Jesse does not like being called "baby brother" or "Jellybean," just so you know.
Carly's twin, Gustav, shows up to check on her and she's grumbly and he feels forgotten. She rolls her eyes SO HARD at the idea of being a princess. Her job is "royal family buffer," which is why she fled for a year. Gus panicked. He also brought the Danish royal prince, Emile. "Formal around here means your GOOD boots," she tells them, along with being incognito.
Jesse sees mail for "Carlotta" from "Landora." HE IMMEDIATELY GOOGLES, AS LITERALLY ANYONE SHOULD. DUH, IT'S HER. This is why "incognito" plots are totally effing ridiculous.
Jesse: "What country are you from again?"
Carly, interrupting: "A SMALL ONE. THAT LITERALLY NO ONE HAS EVER HEARD OF."
Jesse points out that the package says "HRH Carlotta" and he Googled. She doesn't like that that word makes people think she's a spoiled diva.

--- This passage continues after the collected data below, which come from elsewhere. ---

/-! ## Engine -/

@[simp] theorem State.onGrant_keeps (l : Nat) (f : Grant → Grant) (s : State) :
    (State.onGrant l f s).settings = s.settings := rfl
@[simp] theorem State.noteSetup_keeps (ch ce : Nat) (acts : List PinAct) (s : State) :
    (State.noteSetup ch ce acts s).settings = s.settings := rfl
@[simp] theorem State.restoreSdr_keeps (l : Nat) (s : State) : (State.restoreSdr l s).settings = s.settings := by
  unfold State.restoreSdr
  dsimp only
  split <;> simp
@[simp] theorem State.dieReset_keeps (l : Nat) (b : Byte) (s : State) :
    (State.dieReset l b s).settings = s.settings := by
  unfold State.dieReset
  repeat' (first
    | with_reducible rfl | (intro _; intros)
    | (extract_lets +onlyGivenNames y; first
       | (refine split_var y _ _ ?_ ?_; unfold y; clear y; have y : True := True.intro; rotate_left
          intro hy; clear_value y; have y : True := True.intro; rotate_right)
       | (clear_value y; have y : True := True.intro))
    | split | (with_reducible refine fold_keeps _ _ _ _ ?_ ?_) | simp)
@[simp] theorem State.closeGrant_keeps (l : Nat) (s : State) : (State.closeGrant l s).settings = s.settings := by
  unfold State.closeGrant
  repeat' (first | rfl | split | simp)
@[simp] theorem State.schedFault_keeps (l n : Nat) (broken : Bool) (s : State) :
    (State.schedFault l n broken s).settings = s.settings := by
  unfold State.schedFault
  repeat' (first
    | with_reducible assumption | with_reducible rfl
    | (extract_lets +onlyGivenNames y; first
       | (refine split_var y _ _ ?_ ?_; unfold y; clear y; have y : True := True.intro; rotate_left
          intro hy; clear_value y; have y : True := True.intro; rotate_right)
       | (clear_value y; have y : True := True.intro))
    | split | (with_reducible refine State.onSched_keeps' _ _ _ ?_ ?_) | simp)
@[simp] theorem State.stepError_keeps (l n : Nat) (s : State) : (State.stepError l n s).settings = s.settings := by
  unfold State.stepError
  repeat' (first
    | with_reducible assumption | with_reducible rfl
    | (extract_lets +onlyGivenNames y; first
       | (refine split_var y _ _ ?_ ?_; unfold y; clear y; have y : True := True.intro; rotate_left
          intro hy; clear_value y; have y : True := True.intro; rotate_right)
       | (clear_value y; have y : True := True.intro))
    | split | (with_reducible refine State.onSched_keeps' _ _ _ ?_ ?_) | simp)
@[simp] theorem State.takeRun_keeps (l : Nat) (g : Grant) (x : Run) (s : State) :
    (State.takeRun l g x s).settings = s.settings := by
  unfold State.takeRun
  repeat' (first
    | with_reducible assumption | with_reducible rfl | (intro _; intros)
    | (extract_lets +onlyGivenNames y; first
       | (refine split_var y _ _ ?_ ?_; unfold y; clear y; have y : True := True.intro; rotate_left
          intro hy; clear_value y; have y : True := True.intro; rotate_right)
       | (clear_value y; have y : True := True.intro))
    | split | (with_reducible refine fold_keeps _ _ _ _ ?_ ?_)
    | (with_reducible refine State.onPool_keeps' _ _ _ ?_ ?_) | simp)
theorem State.runGrant_keeps {l : Nat} {s t : State} (h : s.runGrant l = some t) : t.settings = s.settings := by
  unfold State.runGrant at h
  split at h
  · simp only [Option.map_eq_some_iff] at h
    obtain ⟨x, -, rfl⟩ := h
    simp
  · cases h; rfl
@[simp] theorem State.issue_keeps (l : Nat) (a : Ask) (members : List Nat) (cache : Option Nat) (s : State) :
    (State.issue l a members cache s).settings = s.settings := by
  unfold State.issue
  repeat' (first
    | with_reducible assumption | with_reducible rfl | (intro _; intros)
    | (extract_lets +onlyGivenNames y; first
       | (refine split_var y _ _ ?_ ?_; unfold y; clear y; have y : True := True.intro; rotate_left
          intro hy; clear_value y; have y : True := True.intro; rotate_right)
       | (clear_value y; have y : True := True.intro))
    | split | (with_reducible refine fold_keeps _ _ _ _ ?_ ?_) | simp)
@[simp] theorem State.clearAsk_keeps (l : Nat) (d : DieType) (a : Ask) (s : State) :
    (State.clearAsk l d a s).settings = s.settings := by
  unfold State.clearAsk
  repeat' (first
    | with_reducible assumption | (intro _; intros)
    | (extract_lets +onlyGivenNames y; first
       | (refine split_var y _ _ ?_ ?_; unfold y; clear y; have y : True := True.intro; rotate_left
          intro hy; clear_value y; have y : True := True.intro; rotate_right)
       | (clear_value y; have y : True := True.intro))
    | split | (with_reducible refine fold_keeps _ _ _ _ ?_ ?_) | simp)
@[simp] theorem State.grantMismatch_keeps (ch : Nat) (g : Grant) (s : State) :
    (State.grantMismatch ch g s).settings = s.settings := by
  unfold State.grantMismatch
  repeat' (first
    | with_reducible assumption | with_reducible rfl | (intro _; intros)
    | (extract_lets +onlyGivenNames y; first
       | (refine split_var y _ _ ?_ ?_; unfold y; clear y; have y : True := True.intro; rotate_left
          intro hy; clear_value y; have y : True := True.intro; rotate_right)
       | (clear_value y; have y : True := True.intro))
    | split | (with_reducible refine fold_keeps _ _ _ _ ?_ ?_) | simp)
theorem State.grant_keeps {ch l : Nat} {d : DieType} {a : Ask} {m : List Nat} {io : GrantIo} {s t : State}
    (h : State.grant ch l d a m io s = some t) : t.settings = s.settings := by
  unfold State.grant at h
  dsimp only at h
  refine (State.runGrant_keeps h).trans ?_
  simp only [State.headEvent_keeps, State.grantMismatch_keeps, State.onLun_keeps, State.issue_keeps, State.clearAsk_keeps,
    State.onChan_keeps]
  exact (State.onSched_keeps _ _ (fold_leaves Sched.set Sched.upset_set rfl _)).trans (State.countPasses_keeps _ _ _ _)
theorem execArbiterDecision_keeps (ch : Nat) (io : GrantIo) (s : State) :
    Res.keeps (execArbiterDecision ch io s) s.settings := by
  unfold execArbiterDecision
  split
  · extract_lets s1
    have h1 : s1.settings = s.settings := State.ecc_keeps _ _
    split
    · exact next_keeps _ _ h1
    · have h2 := State.arbitrate_keeps ch (s1.ldg.units.length + 1) s1
      split
      rename_i t won ht
      rw [ht, h1] at h2
      split
      · exact next_keeps _ _ h2
      · split
        · exact runRes_keeps _ _ (fun u hu => (State.grant_keeps hu).trans h2)
        · exact next_keeps _ _ h2
  · exact next_keeps _ _ rfl
@[simp] theorem State.started_keeps (l : Nat) (d : DieType) (cached : Bool) (s : State) (ix : Nat) :
    (State.started l d cached s ix).settings = s.settings := by
  unfold State.started
  repeat' split
  all_goals simp
@[simp] theorem State.dropStale_keeps (l : Nat) (s : State) : (State.dropStale l s).settings = s.settings := by
  unfold State.dropStale
  repeat' (first
    | with_reducible assumption | with_reducible rfl | (intro _; intros)
    | (extract_lets +onlyGivenNames y; first
       | (refine split_var y _ _ ?_ ?_; unfold y; clear y; have y : True := True.intro; rotate_left
          intro hy; clear_value y; have y : True := True.intro; rotate_right)
       | (clear_value y; have y : True := True.intro))
    | split | (with_reducible refine fold_keeps _ _ _ _ ?_ ?_) | simp)
theorem execArrayStartPinEnd_keeps (ch : Nat) (status : List (BitVec 64)) (s : State) :
    Res.keeps (execArrayStartPinEnd ch status s) s.settings := by
  unfold execArrayStartPinEnd
  repeat' (first
    | with_reducible assumption | with_reducible rfl | (intro _; intros)
    | (extract_lets +onlyGivenNames y; first
       | ((first | refine split_var y _ _ ?_ ?_ | refine split_res y _ _ ?_ ?_); unfold y; clear y; have y : True := True.intro; rotate_left
          intro hy; clear_value y; have y : True := True.intro; rotate_right)
       | (clear_value y; have y : True := True.intro))
    | (with_reducible refine next_keeps _ _ ?_) | (with_reducible refine runRes_keeps _ _ ?_) | split
    | (with_reducible refine fold_keeps _ _ _ _ ?_ ?_) | simp
    | with_reducible refine (State.runGrant_keeps (by assumption)).trans ?_)
@[simp] theorem State.offOp_keeps (l ix : Nat) (s : State) :
    (State.offOp l ix s).settings = s.settings := by simp [State.offOp]
@[simp] theorem State.opPass_keeps (l ix : Nat) (s : State) : (State.opPass l ix s).settings = s.settings := by
  unfold State.opPass
  repeat' split
  all_goals simp
@[simp] theorem State.opFail_keeps (l ix : Nat) (s : State) : (State.opFail l ix s).settings = s.settings := by
  unfold State.opFail
  repeat' split
  all_goals simp
@[simp] theorem State.opUnknown_keeps (l ix : Nat) (s : State) : (State.opUnknown l ix s).settings = s.settings := by
  unfold State.opUnknown
  repeat' split
  all_goals simp
@[simp] theorem State.suspended_keeps (l : Nat) (d : DieType) (s : State) :
    (State.suspended l d s).settings = s.settings := by
  unfold State.suspended
  dsimp only
  split <;> simp
@[simp] theorem State.polled_keeps (l ix : Nat) (d : DieType) (result : Nat) (s : State) :
    (State.polled l ix d result s).settings = s.settings := by
  unfold State.polled
  repeat' split
  all_goals simp
@[simp] theorem State.suspendEnd_keeps (l : Nat) (d : DieType) (result : Nat) (s : State) :
    (State.suspendEnd l d result s).settings = s.settings := by
  unfold State.suspendEnd
  split <;> simp
@[simp] theorem State.resumed_keeps (l : Nat) (d : DieType) (s : State) :
    (State.resumed l d s).settings = s.settings := by
  unfold State.resumed
  repeat' (first
    | with_reducible assumption | with_reducible rfl | (intro _; intros)
    | (extract_lets +onlyGivenNames y; first
       | (refine split_var y _ _ ?_ ?_; unfold y; clear y; have y : True := True.intro; rotate_left
          intro hy; clear_value y; have y : True := True.intro; rotate_right)
       | (clear_value y; have y : True := True.intro))
    | split | (with_reducible refine fold_keeps _ _ _ _ ?_ ?_) | simp)
@[simp] theorem State.dataEnd_keeps (l : Nat) (d : DieType) (g : Grant) (result : Nat) (s : State) :
    (State.dataEnd l d g result s).settings = s.settings := by
  unfold State.dataEnd
  dsimp only
  repeat' split
  all_goals simp
@[simp] theorem State.dataInAborted_keeps (l : Nat) (g : Grant) (s : State) :
    (State.dataInAborted l g s).settings = s.settings := foldl_keeps _ _ (fun _ _ => by simp) _
@[simp] theorem State.schedEnd_keeps (l : Nat) (d : DieType) (g : Grant) (result : Nat) (st : BitVec 64) (s :
    State) : (State.schedEnd l d g result st s).settings = s.settings := by
  unfold State.schedEnd
  repeat' (first
    | with_reducible assumption | (intro _; intros)
    | (extract_lets +onlyGivenNames y; first
       | (refine split_var y _ _ ?_ ?_; unfold y; clear y; have y : True := True.intro; rotate_left
          intro hy; clear_value y; have y : True := True.intro; rotate_right)
       | (clear_value y; have y : True := True.intro))
    | split | (with_reducible refine fold_keeps _ _ _ _ ?_ ?_) | simp)
theorem execScheduleEnd_keeps (ch : Nat) (s : State) : Res.keeps (execScheduleEnd ch s) s.settings := by
  unfold execScheduleEnd
  repeat' (first
    | with_reducible assumption | with_reducible rfl | (intro _; intros)
    | (extract_lets +onlyGivenNames y; first
       | ((first | refine split_var y _ _ ?_ ?_ | refine split_res y _ _ ?_ ?_); unfold y; clear y; have y : True := True.intro; rotate_left
          intro hy; clear_value y; have y : True := True.intro; rotate_right)
       | (clear_value y; have y : True := True.intro))
    | (with_reducible refine next_keeps _ _ ?_) | (with_reducible refine onlyIf_keeps _ _ _ _ ?_ ?_) | split | simp)
theorem execGrantRelease_keeps (ch : Nat) (s : State) : Res.keeps (execGrantRelease ch s) s.settings := by
  unfold execGrantRelease
  repeat' (first
    | with_reducible rfl | (intro _; intros) | (with_reducible refine next_keeps _ _ ?_)
    | (with_reducible refine onlyIf_keeps _ _ _ _ ?_ ?_) | split | simp)
theorem execGrantLimitExceeded_keeps (ch : Nat) (s : State) : Res.keeps (execGrantLimitExceeded ch s) s.settings := by
  unfold execGrantLimitExceeded
  repeat' (first
    | with_reducible rfl | (intro _; intros) | (with_reducible refine next_keeps _ _ ?_)
    | (with_reducible refine onlyIf_keeps _ _ _ _ ?_ ?_) | split | simp)
theorem State.resumeGrants_keeps {n : Nat} {ls : List Nat} {s t : State} (h : State.resumeGrants n ls s = some t) :
    t.settings = s.settings :=
  bindFold_keeps _ (fun l s t h => by
    split at h
    · split at h
      · exact State.runGrant_keeps h
      · cases h; rfl
    · cases h; rfl) ls (some s) _ (fun _ h => by cases h; rfl) t h
theorem execUrgencyPromotion_keeps (ix : Nat) (gen : BitVec 16) (s : State) :
    Res.keeps (execUrgencyPromotion ix gen s) s.settings := by
  unfold execUrgencyPromotion
  repeat' (first
    | with_reducible assumption | with_reducible rfl | (intro _; intros)
    | (extract_lets +onlyGivenNames y; first
       | ((first | refine split_var y _ _ ?_ ?_ | refine split_res y _ _ ?_ ?_); unfold y; clear y; have y : True := True.intro; rotate_left
          intro hy; clear_value y; have y : True := True.intro; rotate_right)
       | (clear_value y; have y : True := True.intro))
    | (with_reducible refine onlyIf_keeps _ _ _ _ ?_ ?_) | split | simp)
theorem State.eventActs_keeps (e : Option Event) (f : State → State) (s : State) (h : (f s).settings = s.settings) :
    (State.eventActs e f s).settings = s.settings := by
  unfold State.eventActs
  split
  · rfl
  · exact h
theorem execReadyPollDue_keeps (lun : Nat) (s : State) : Res.keeps (execReadyPollDue lun s) s.settings :=
  State.onEvent_keeps _ _ _ _ _ rfl ((State.eventActs_keeps _ _ _ (by simp)).trans (State.onLun_keeps _ _ _))
theorem execRunTimeExpiry_keeps (lun : Nat) (s : State) : Res.keeps (execRunTimeExpiry lun s) s.settings :=
  State.onEvent_keeps _ _ _ _ _ rfl ((State.eventActs_keeps _ _ _ (by simp)).trans (State.onLun_keeps _ _ _))
theorem execSuspendWindowExpiry_keeps (lun : Nat) (s : State) :
    Res.keeps (execSuspendWindowExpiry lun s) s.settings :=
  State.onEvent_keeps _ _ _ _ _ rfl ((State.eventActs_keeps _ _ _ (by simp)).trans (State.onLun_keeps _ _ _))
theorem execMergeWindowExpiry_keeps (lun : Nat) (s : State) : Res.keeps (execMergeWindowExpiry lun s) s.settings :=
  State.onEvent_keeps _ _ _ _ _ rfl ((State.eventActs_keeps _ _ _ (by simp)).trans (State.onLun_keeps _ _ _))
theorem State.resumeStarved_keeps {l : Nat} {s t : State} (h : s.resumeStarved l = some t) :
    t.settings = s.settings := by
  unfold State.resumeStarved at h
  split at h
  · split at h
    · exact State.runGrant_keeps h
    · cases h; rfl
  · cases h; rfl
theorem execSourceDataReturn_keeps (chain : ChainId) (tag : Nat) (data : List Byte) (s : State) :
    Res.keeps (execSourceDataReturn chain tag data s) s.settings := by
  unfold execSourceDataReturn
  repeat' split
  · exact next_keeps _ _ rfl
  · exact next_keeps _ _ (State.popTag_keeps (by assumption))
  · exact next_keeps _ _ rfl
  · exact runRes_keeps _ _ fun t ht => (State.resumeStarved_keeps ht).trans (State.sourceReturn_keeps (by assumption))
  · exact next_keeps _ _ (State.sourceReturn_keeps (by assumption))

THEN DAD SHOWS UP and the royal guys dress Dad in ski gear to disguise him.
Prince Emile's black Ferrari is being towed. He goes to deal with it, saying he needs to learn how to handle things himself. THIS GUY IS SUPPOSEDLY GONNA TAKE OVER A KINGDOM SOMETIME AND I'M A LITTLE CONCERNED ON MANY LEVELS ABOUT THAT REMARK. Also, didn't you fly here? How is your Ferrari here? 'Cause I hear it's pretty slow to have a car shipped via boat. I will note that he did NOT win over the tow truck driver (offscreen).
Carly tells Emile, "I'm not the only royal who can take a year off." Um, if Emile is crown prince (I'm assuming? Show didn't specify compared to Gustav), maybe not? I'm pretty sure that Carly as #2/a woman, well, it doesn't matter so much if she poofs off for a year to a ski resort.
"Do you ever feel like family is the one person you can't say no to?" "You're asking the wrong person."
"Unless you have some sort of celebrity draw, getting people out here is a tough sell." UH-HUH.
Carly gets outed as being a princess and she's mad, bro! "Was she terribly upset? "Yes, but she seemed cheered up once she shoved snow down my sweater."
"I'm starting to realize she's a princess." DUDE, YOU FIGURED THIS OUT WITHIN THE FIRST FIFTEEN MINUTES OF THE MOVIE.
I will note that the birthday twins' cake is....ONE CUPCAKE and one candle. NOT EVEN TWO CUPCAKES. WHAT THE FUCK, NOBODY COULD SPRING FOR TWO CUPCAKES, MUCH LESS A WHOLE CAKE FOR ROYALTY?!
There is an adorable moment where the dude is moping about having to break up with Carly and he says this to her (incognito, or at least not Googled for) dad, who is all "Wait a few minutes to leave the party." Why? "If you leave right now, your fate is set." So he tells Carly....
I will note that Carly's dad is totally kewl with his daughter remaining an event planner at a ski resort. Take note, Queen Elizabeth II???